Please return all lines from the records below that include the string "recPh".

┌──

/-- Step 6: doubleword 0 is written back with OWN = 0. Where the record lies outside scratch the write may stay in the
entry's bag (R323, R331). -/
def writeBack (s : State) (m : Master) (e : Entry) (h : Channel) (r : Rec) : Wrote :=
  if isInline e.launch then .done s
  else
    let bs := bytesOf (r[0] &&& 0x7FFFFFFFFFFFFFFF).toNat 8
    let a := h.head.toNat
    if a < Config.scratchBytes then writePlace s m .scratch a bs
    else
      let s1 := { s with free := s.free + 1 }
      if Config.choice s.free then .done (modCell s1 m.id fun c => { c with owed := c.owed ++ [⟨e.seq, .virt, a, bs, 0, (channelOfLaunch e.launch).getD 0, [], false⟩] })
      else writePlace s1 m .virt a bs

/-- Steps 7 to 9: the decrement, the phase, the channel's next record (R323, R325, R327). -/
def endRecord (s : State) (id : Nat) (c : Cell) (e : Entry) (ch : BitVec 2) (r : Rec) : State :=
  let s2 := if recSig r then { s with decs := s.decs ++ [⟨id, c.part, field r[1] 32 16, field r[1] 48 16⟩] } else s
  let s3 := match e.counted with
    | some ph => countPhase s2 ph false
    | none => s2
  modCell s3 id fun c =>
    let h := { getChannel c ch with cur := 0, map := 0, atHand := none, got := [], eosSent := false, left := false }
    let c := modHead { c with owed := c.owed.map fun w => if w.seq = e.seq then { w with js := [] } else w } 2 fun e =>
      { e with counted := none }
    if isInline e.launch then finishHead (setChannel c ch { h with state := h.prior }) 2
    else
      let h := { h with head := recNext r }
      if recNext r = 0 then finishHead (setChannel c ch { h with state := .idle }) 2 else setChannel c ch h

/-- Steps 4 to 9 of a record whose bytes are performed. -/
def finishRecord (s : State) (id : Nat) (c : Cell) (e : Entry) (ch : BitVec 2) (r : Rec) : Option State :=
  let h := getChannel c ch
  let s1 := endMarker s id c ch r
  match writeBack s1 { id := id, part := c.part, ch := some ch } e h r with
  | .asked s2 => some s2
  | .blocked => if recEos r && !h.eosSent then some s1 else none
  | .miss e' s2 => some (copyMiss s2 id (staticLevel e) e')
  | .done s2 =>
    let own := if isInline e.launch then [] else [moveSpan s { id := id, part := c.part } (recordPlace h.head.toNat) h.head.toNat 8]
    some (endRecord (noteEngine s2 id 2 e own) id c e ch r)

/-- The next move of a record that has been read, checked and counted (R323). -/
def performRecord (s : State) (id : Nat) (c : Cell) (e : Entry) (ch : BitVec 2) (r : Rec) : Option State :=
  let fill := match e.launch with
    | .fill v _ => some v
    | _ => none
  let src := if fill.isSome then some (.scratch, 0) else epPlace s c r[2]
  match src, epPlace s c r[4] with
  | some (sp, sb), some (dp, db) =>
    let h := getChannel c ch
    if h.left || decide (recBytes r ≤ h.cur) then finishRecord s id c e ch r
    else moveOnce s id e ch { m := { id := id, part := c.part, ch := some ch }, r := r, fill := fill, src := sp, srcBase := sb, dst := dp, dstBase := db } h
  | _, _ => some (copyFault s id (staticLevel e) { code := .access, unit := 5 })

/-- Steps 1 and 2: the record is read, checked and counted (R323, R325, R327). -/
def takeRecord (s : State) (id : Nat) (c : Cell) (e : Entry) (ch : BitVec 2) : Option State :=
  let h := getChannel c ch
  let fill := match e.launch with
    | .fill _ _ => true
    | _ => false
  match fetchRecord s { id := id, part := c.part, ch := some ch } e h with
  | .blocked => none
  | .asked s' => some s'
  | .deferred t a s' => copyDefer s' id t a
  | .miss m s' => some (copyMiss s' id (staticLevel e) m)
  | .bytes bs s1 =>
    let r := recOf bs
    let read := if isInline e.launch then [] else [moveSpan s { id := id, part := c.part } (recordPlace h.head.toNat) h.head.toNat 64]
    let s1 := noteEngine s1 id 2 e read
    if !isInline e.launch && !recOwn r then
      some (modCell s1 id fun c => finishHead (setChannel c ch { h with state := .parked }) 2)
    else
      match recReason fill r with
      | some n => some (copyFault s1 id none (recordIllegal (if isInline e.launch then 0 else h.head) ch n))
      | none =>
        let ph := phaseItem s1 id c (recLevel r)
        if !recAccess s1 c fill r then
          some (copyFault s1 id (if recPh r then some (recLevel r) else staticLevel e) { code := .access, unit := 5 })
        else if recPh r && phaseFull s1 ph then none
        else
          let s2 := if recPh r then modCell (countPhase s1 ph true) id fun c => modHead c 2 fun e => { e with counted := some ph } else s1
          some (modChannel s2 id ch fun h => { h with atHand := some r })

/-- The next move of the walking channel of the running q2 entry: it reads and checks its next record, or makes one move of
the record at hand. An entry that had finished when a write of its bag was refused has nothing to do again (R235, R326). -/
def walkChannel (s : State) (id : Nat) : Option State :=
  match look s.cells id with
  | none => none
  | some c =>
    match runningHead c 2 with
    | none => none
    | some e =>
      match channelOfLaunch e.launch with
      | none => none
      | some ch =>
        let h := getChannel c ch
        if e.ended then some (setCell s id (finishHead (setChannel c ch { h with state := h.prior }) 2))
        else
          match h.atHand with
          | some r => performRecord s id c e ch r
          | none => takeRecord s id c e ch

└──

● **Task response**
          some (copyFault s1 id (if recPh r then some (recLevel r) else staticLevel e) { code := .access, unit := 5 })
        else if recPh r && phaseFull s1 ph then none
          let s2 := if recPh r then modCell (countPhase s1 ph true) id fun c => modHead c 2 fun e => { e with counted := some ph } else s1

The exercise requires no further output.